Available data
·····
/-- Settles O11: the four ways a BYTE step can go are the rule's four cases. -/
theorem byteStepFollowsItsRule : Obligations.ByteStepFollowsItsRule := by
  intro i s byte hp hb
  obtain ⟨hn, hbud, hbase⟩ := s.dec.consume_latch s.addrW byte
  refine ⟨_, exec_busy_readable hp hb, hn, hbud, hbase, ?_⟩
  rw [show byte.getLsbD 7 = cont byte from rfl]
  rcases s.dec.consume_cases s.addrW byte with ⟨hc, h⟩ | ⟨hc, h9, h⟩ | ⟨hc, h9, hlast, h⟩ | ⟨hc, h9, hlast, h⟩ <;>
    rw [h]
  · rw [if_pos hc]
    exact ⟨rfl, rfl, rfl, rfl, rfl⟩
  · rw [if_neg (by simp [hc]), if_pos h9]
    exact ⟨rfl, rfl, rfl, rfl, rfl⟩
  · rw [if_neg (by simp [hc]), if_neg h9, if_pos hlast]
    exact ⟨rfl, rfl, rfl, rfl, rfl⟩
  · have hidx : s.dec.idx + 1 = BitVec.ofNat 4 (s.dec.idx.toNat + 1) := by
      apply BitVec.eq_of_toNat_eq
      simp
    rw [if_neg (by simp [hc]), if_neg h9, if_neg hlast, ← hidx]
    rfl

/-- Settles O28: only RESET and a completing BYTE step take a BUSY block to IDLE. -/
theorem busyEndsByCompletionOrReset : Obligations.BusyEndsByCompletionOrReset := by
  intro s t hstep hbusy hidle
  rcases step_dec hstep with hd | ⟨hreset, -⟩ | ⟨-, hp, -⟩ | ⟨-, -, byte, -, hd⟩
  · simp [hd, hbusy] at hidle
  · exact .inl hreset
  · simp [hbusy] at hp
  · rcases s.dec.consume_cases s.addrW byte with ⟨-, h⟩ | ⟨-, h9, h⟩ | ⟨-, -, hlast, h⟩ | ⟨-, -, -, h⟩ <;>
      rw [hd, h] at hidle ⊢
    · exact .inr (.inl ⟨rfl, rfl, rfl, rfl⟩)
    · exact .inr (.inr (.inl ⟨rfl, BitVec.eq_of_toNat_eq h9, rfl, rfl, rfl⟩))
    · exact .inr (.inr (.inr ⟨rfl, hlast, rfl, rfl, rfl⟩))
    · simp [hbusy] at hidle

/-! ### The arithmetic of a result -/

/-- The contribution of a byte is its payload at position 7*i, cut to N bits (R101). -/
theorem contrib_toNat (n i : Nat) (b : Byte) : (contrib n i b).toNat = (b.toNat % 128 * 2 ^ (7 * i)) % 2 ^ n := by
  unfold contrib groupBits
  rw [BitVec.toNat_shiftLeft, BitVec.toNat_setWidth, payload_toNat, Nat.shiftLeft_eq, Nat.mod_mul_mod]

/-- The stage of a BYTE step as a number: it adds inside the window and keeps `ACC` past it (R93, R103). -/
theorem Decoder.stage_toNat (d : Decoder) (byte : Byte) :
    (d.stage byte).toNat =
      if d.idx.toNat < widthWindow d.latN then
        (d.acc.toNat + byte.toNat % 128 * 2 ^ (7 * d.idx.toNat)) % 2 ^ widthBits d.latN
      else d.acc.toNat % 2 ^ widthBits d.latN := by
  unfold Decoder.stage
  split
  · rw [accStep_inWindow _ _ ‹_›, BitVec.toNat_add, BitVec.toNat_setWidth, contrib_toNat, ← Nat.add_mod]
  · rw [accStep_pastWindow _ _ ‹_›, BitVec.toNat_setWidth]

/-- Extending a value to 64 bits keeps its number (R93). -/
theorem setWidth64_toNat {n : Width} (x : BitVec (widthBits n)) : (x.setWidth 64).toNat = x.toNat :=
  BitVec.toNat_setWidth_of_le (widthBits_le n)

/-- The terminating byte of either command delivers its result (R93). -/
theorem exec_terminator_delivers {i : Instr} {s : State} {byte : Byte} (hp : s.dec.phase = .busy)
    (h9 : s.dec.idx.toNat ≤ 9) (hb : Memory.read s.mem (s.dec.rdAddr s.addrW) = some byte) (h128 : byte.toNat < 128) :
    ∃ t : State, exec i s = .next t ∧ t.dec.phase = .idle ∧ t.dec.resStatus = .ok ∧
      t.dec.resValue.map BitVec.toNat = some (
        if s.dec.idx.toNat < widthWindow s.dec.latN then
          (s.dec.acc.toNat + byte.toNat * 2 ^ (7 * s.dec.idx.toNat)) % 2 ^ widthBits s.dec.latN
        else s.dec.acc.toNat % 2 ^ widthBits s.dec.latN) ∧
      t.dec.resLen.map BitVec.toNat = some (s.dec.idx.toNat + 1) ∧
      t.dec.resNext = some ((s.dec.latBase + s.dec.idx.toNat + 1) % 2 ^ s.addrW) := by
  have hc : cont byte = false := by
    simp [cont, BitVec.getLsbD, Nat.testBit_lt_two_pow (i := 7) h128]
  refine ⟨_, exec_busy_readable hp hb, ?_⟩
  rw [State.setDec_dec, Decoder.consume_terminator _ _ hc]
  refine ⟨rfl, rfl, congrArg some ?_, congrArg some ?_, rfl⟩
  · rw [setWidth64_toNat, Decoder.stage_toNat, Nat.mod_eq_of_lt h128]
  · rw [BitVec.toNat_ofNat]
    omega

/-- Settles O12: at index 9 and below the byte lies in the window of DECODE64. -/
theorem decode64DeliversItsResult : Obligations.Decode64DeliversItsResult := by
  intro budget s byte hp hn _ h9 hb h128
  have h := exec_terminator_delivers (i := .decode64 budget) hp h9 hb h128
  rw [hn, if_pos (show s.dec.idx.toNat < widthWindow .w64 from Nat.lt_succ_of_le h9)] at h
  exact h

/-- Settles O13: the window of DECODE32 ends at index 5. -/
theorem decode32DeliversItsResult : Obligations.Decode32DeliversItsResult := by
  intro budget s byte hp hn _ h9 hb h128
  have h := exec_terminator_delivers (i := .decode32 budget) hp h9 hb h128
  rw [hn] at h
  exact h

/-! ### The scan -/

/-- The four ways the scan can go at index `i` (R85), each with its condition. -/
theorem scanFrom_cases (b : Nat) (byte : Nat → Byte) {fuel i : Nat} (hi : i + (fuel + 1) = 10) :
    (cont (byte i) = false ∧ scanFrom b byte (fuel + 1) = .term i) ∨
    (cont (byte i) = true ∧ i = 9 ∧ scanFrom b byte (fuel + 1) = .ovf) ∨
    (cont (byte i) = true ∧ i ≠ 9 ∧ i + 1 = b ∧ scanFrom b byte (fuel + 1) = .bud) ∨
    (cont (byte i) = true ∧ i ≠ 9 ∧ i + 1 ≠ b ∧ scanFrom b byte (fuel + 1) = scanFrom b byte fuel) := by
  have hidx : maxBytes - (fuel + 1) = i := by
    unfold maxBytes
    omega
  cases hc : cont (byte i) with
  | false => exact .inl ⟨rfl, by simp [scanFrom, hidx, hc]⟩
  | true =>
    by_cases h9 : i = 9
    · subst h9
      exact .inr (.inl ⟨rfl, rfl, by simp [scanFrom, hidx, hc]⟩)
    · by_cases hb : i + 1 = b
      · exact .inr (.inr (.inl ⟨rfl, h9, hb, by simp [scanFrom, hidx, hc, h9, hb]⟩))
      · exact .inr (.inr (.inr ⟨rfl, h9, hb, scanFrom_goesOn hi hc h9 hb⟩))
·····
From the data, list each line in which the string "maxBytes" appears.

Reply to the task
  have hidx : maxBytes - (fuel + 1) = i := by
    unfold maxBytes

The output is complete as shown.